/-- R88, R120, R121, R128, R129, R137, R138, R172, R173: a tick, once due, always has its effect. Property time
moves on and may reach a day boundary; the purchases it expires are found; outputs showing PLAYING gain a play
second; in an occupied room purchases and previews of the titles shown gain a second, a preview of a title with no
record begins one, in the place of the oldest record not being counted where 32 are held, the titles brought to the
allowance are reported, and a changed count begins a viewing write, or owes one while one is in flight; sessions
shown gain a viewed second, which begins or owes a meter write, and blocks due are left to be judged. All else is
unchanged. Log 4: where several previews are begun at one tick their order is free. The model's choices here: logs
11, 18 (a service is shown that the shown state was decided for), 30 and 60 (a session whose service has no METERED
record keeps its chargeable seconds). -/
def Obligations.TickCountsWhatIsShown : Prop :=
  ∀ (t : Nat) (s : State), s.power ≠ .off → ∃ s₁, exec (.tick t) s = .next s₁ ∧
    if max s.time.now t < s.time.nextTick then s₁ = s.atInstant t
    else
      let up (n : Nat) : Nat := min (n + 1) 4294967295
      let on (p : PTime) : PTime :=
        if p.sec < 86399 then ⟨p.day, p.sec + 1⟩ else if p.day < 65535 then ⟨p.day + 1, 0⟩ else p
      let shows (b : Basis) (title : Nat) : Prop := ∃ o : Screen, (s.output o).shown = .playing b ∧
        (s.output o).route.bind s.titleOf = some title
      let metered (n : Nat) : Prop :=
        ∃ o : Screen, (s.output o).shown = .playing .metered ∧ (s.output o).shownService = some n
      let occupied : Prop := s.cur.room.state = .occupied ∧ s.room.checkOut = none
      let expired : List Purchase := match s.time.property with
        | none => []
        | some now => s.cur.purchases.filter fun p =>
            decide (p.expiresAt.seconds ≤ (on now).seconds) && !s.cancelling p.title &&
              !(s.billing.expired.any fun q => q.same p)
      let allowance := s.cur.policy.preview
      let purchases := s.cur.purchases.map fun p =>
        if occupied ∧ shows .purchase p.title then { p with play := up p.play } else p
      let held := s.cur.previews.map fun p =>
        if shows .preview p.title ∧ p.used < allowance then { p with used := p.used + 1 } else p
      let begun (l : List Preview) (title : Nat) : List Preview :=
        (if 32 ≤ l.length then l.eraseP fun p => !decide (shows .preview p.title) else l) ++
          [⟨title, min 1 allowance⟩]
      let session (x : Session) : Session := match x.closing, s.meterTerms x.service with
        | none, some m =>
          let viewed := if metered x.service then up x.viewed else x.viewed
          { x with viewed := viewed, chargeable := viewed - m.free }
        | _, _ => x
      let meter := s.cur.meter.map session
      let blocks : List Accrual := meter.filterMap fun x => match x.closing, s.meterTerms x.service with
        | none, some m => if x.blocks * 60 * m.minutes < x.chargeable then some ⟨x.service, m⟩ else none
        | _, _ => none
      ∃ titles : List Nat, titles.Nodup ∧
        (∀ title, title ∈ titles ↔ occupied ∧ shows .preview title ∧ ∀ p ∈ s.cur.previews, p.title ≠ title) ∧
        let previews := if occupied then titles.foldl begun held else s.cur.previews
        let reached := if occupied then previews.filter fun p =>
            p.used == allowance && !(s.cur.previews.contains p) else []
        let counted : Prop := purchases ≠ s.cur.purchases ∨ previews ≠ s.cur.previews
        let told : State :=
          { s.atInstant t with
            time := { s.time with
              now := max s.time.now t, nextTick := s.time.nextTick + 1000, property := s.time.property.map on
              boundaryDue := s.time.boundaryDue ||
                (s.time.property.any fun p => (on p).sec == s.cur.policy.dayStart * 3600) }
            router := { s.router with outputs := s.router.outputs.map fun x =>
              if x.shown.isPlaying then { x with playSeconds := up x.playSeconds } else x }
            choices := if 2 ≤ titles.length then s.choices + 1 else s.choices
            cur := { s.cur with purchases := purchases, previews := previews, meter := meter }
            billing := { s.billing with
              expired := s.billing.expired ++ expired
              allowanceReached := s.billing.allowanceReached ++ reached.map (·.title)
              viewingWrite := s.billing.viewingWrite || decide counted
              viewingOwed := s.billing.viewingOwed || (s.billing.viewingWrite && decide counted)
              accruals :=
                (s.billing.accruals.filter fun a => !(blocks.any fun d => d.service == a.service)) ++ blocks } }
        s₁ = if ∃ x ∈ s.cur.meter, x.closing = none ∧ s.meterTerms x.service ≠ none ∧ metered x.service then
            told.meterChanged
          else told

/-- R120, R121, R129: an expired purchase leaves the table in use at once, its removal is written, and every
verdict is run; the write's completion takes it from the store. A viewing write makes the counts durable as
they stand at its completion. A preview that reached the allowance runs every verdict. The model's choices
here: logs 22, 24 and 62 (an owed viewing write begins at the completion of the one before). -/
def Obligations.ExpiriesAndViewingCountsReachTheStore : Prop :=
  ∀ (t : Nat) (s : State), s.power ≠ .off →
    (∀ title p, s.billing.expired.find? (fun q => q.title == title) = some p → ∃ s₁,
      exec (.purchaseExpiry t title) s = .next s₁ ∧
      let taken : Billing := { s.billing with expired := s.billing.expired.erase p }
      (s.cancelling title = true → s₁ = s.atInstant t) ∧
      (s.cancelling title = false → (∀ q ∈ s.cur.purchases, q.same p = false) →
        s₁ = { s.atInstant t with billing := taken }) ∧
      (∀ q, s.cancelling title = false → s.cur.purchases.find? (·.same p) = some q →
        Reran allScreens
          { s.atInstant t with
            cur := { s.cur with purchases := s.cur.purchases.filter fun x => x.title != q.title }
            billing := { taken with expiryWrites := s.billing.expiryWrites ++ [q] } } s₁)) ∧
    (∀ title p, s.billing.expiryWrites.find? (fun q => q.title == title) = some p →
      exec (.expiryWriteComplete t title) s = .next
        { s.atInstant t with
          store := { s.store with purchases := s.store.purchases.filter fun q =>
            !(q.same p) || s.cur.purchases.any (·.same q) }
          billing := { s.billing with expiryWrites := s.billing.expiryWrites.erase p } }) ∧
    (s.billing.viewingWrite = true →
      exec (.viewingWriteComplete t) s = .next
        { s.atInstant t with
          store := { s.store with
            purchases := s.store.purchases.map fun p =>
              match s.cur.purchases.find? (·.same p) with
              | some q => { p with play := q.play }
              | none => p
            previews := s.cur.previews }
          billing := { s.billing with viewingWrite := s.billing.viewingOwed, viewingOwed := false } }) ∧
    (∀ title, title ∈ s.billing.allowanceReached → ∃ s₁,
      exec (.previewAllowanceReached t title) s = .next s₁ ∧
      Reran allScreens { s.atInstant t with billing := { s.billing with
        allowanceReached := s.billing.allowanceReached.erase title } } s₁)

/-! ## Chapter 9: charge arithmetic and metered viewing -/

/-- R132: the charge of a purchase, from the price, the purchase count and the rates in use; its bounds; the
figures the purchase and its PURCHASE record carry; that a total of 0 writes no record and leaves n; and that
QUOTE, and check 11 of BUY, past the checks before it, compute it on the state as it stands. -/
def Obligations.PurchaseChargeFollowsPriceCountAndRates : Prop :=
  (∀ (s : State) (x : Title) (time : PTime),
    let net := if s.cur.rates.bundle = 0 ∨ s.cur.room.count < s.cur.rates.bundle then x.price
      else (x.price * (100 - s.cur.rates.discount) + 50) / 100
    let tax := (net * s.cur.rates.tax + 5000) / 10000
    let p := s.sale x time
    p.net = net ∧ p.tax = tax ∧ p.total = net + tax ∧
      (purchaseRecord p).net = net ∧ (purchaseRecord p).tax = tax ∧ (purchaseRecord p).total = net + tax ∧
      (x.price ≤ 99999 → s.cur.rates.tax ≤ 2500 → p.total ≤ 124999) ∧
      (net = 0 → p.total = 0) ∧ (x.price = 0 → p.total = 0) ∧
      (s.cur.rates.discount = 0 → p.net = x.price)) ∧
  (∀ (s : State) (p : Purchase), p.total = 0 →
    (s.sell p).cur.records = s.cur.records ∧ (s.sell p).store.records = s.store.records ∧
      (s.sell p).cur.room = s.cur.room ∧ (s.sell p).store.room = s.store.room) ∧
  (∀ (t : Nat) (s : State) (r : Request) (x : Title) (time : PTime),
    s.checkSale (field 0 1 r.body) (field 1 2 r.body) = .passed x time →
    let p := s.sale x time
    (Begins 0x11 .guest s r → ∃ before after, exec (.quote t) s = .next ((s.atInstant t).reply .ok
      (before ++ leBytes 4 p.net ++ leBytes 4 p.tax ++ leBytes 4 p.total ++ after))) ∧
    (Begins 0x12 .guest s r →
      let committed := s.cur.room.spend + s.room.pendingCharge + accruedTotal s.cur.meter
      (s.cur.room.limit < committed + p.total →
        exec (.buy t) s = .next ((s.atInstant t).reply .limit [])) ∧
      (committed + p.total ≤ s.cur.room.limit → s.saleOutcome x = .ok → ∃ s₁, exec (.buy t) s = .next s₁ ∧
        s₁.room.pendingCharge = p.total ∧ .buy p ∈ s₁.turns)))

/-- R134, R137, R147: the writes of the Billing Unit are made one at a time in the order they fall due, and so
are those that change the journal: the write in flight is the first of its owner; a meter write takes its
image of the meter table when it begins, with no write of the unit before it. The model's choices here: log 22. -/
def Obligations.DurableWritesTakeTheirTurns : Prop :=
  let begun (before : List TurnWrite) (w : TurnWrite) : Prop :=
    (w.isBilling = true → ∀ v ∈ before, v.isBilling = false) ∧
      (w.isJournal = true → ∀ v ∈ before, v.isJournal = false)
  (∀ (p : TurnWrite → Bool) (writes rest : List TurnWrite) (w : TurnWrite),
    takeBegun p false false writes = some (w, rest) ↔
      ∃ before after, writes = before ++ w :: after ∧ rest = before ++ after ∧ p w = true ∧ begun before w ∧
        ∀ pre v post, before = pre ++ v :: post → p v = true → ¬ begun pre v) ∧
  (∀ (s : State), ∃ writes, s.turnsAdvance = { s with turns := writes } ∧ writes.length = s.turns.length ∧
    ∀ before w after, s.turns = before ++ w :: after → writes[before.length]? = some
      (if w = .meter none ∧ ∀ v ∈ before, v.isBilling = false then
        .meter (some ⟨s.cur.meter, s.cur.daySpend, s.cur.reserved⟩)
      else w)) ∧
  (∀ (s : State) (w : TurnWrite),
    s.fallDue w = ({ s with turns := s.turns ++ [w] } : State).turnsAdvance) ∧
  (∀ (s : State), s.meterChanged =
    if ∃ w ∈ s.turns, w.isMeter = true then { s with billing := { s.billing with meterOwed := true } }
    else s.fallDue (.meter none))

■ Your instructions ■
Within the material above, the line with "(∀ title, title ∈ s.billing.allowanceReached" opens the range and the line with "metered viewing -/" closes it; reproduce that range word for word.

■ Expected answer ■
    (∀ title, title ∈ s.billing.allowanceReached → ∃ s₁,
      exec (.previewAllowanceReached t title) s = .next s₁ ∧
      Reran allScreens { s.atInstant t with billing := { s.billing with
        allowanceReached := s.billing.allowanceReached.erase title } } s₁)

/-! ## Chapter 9: charge arithmetic and metered viewing -/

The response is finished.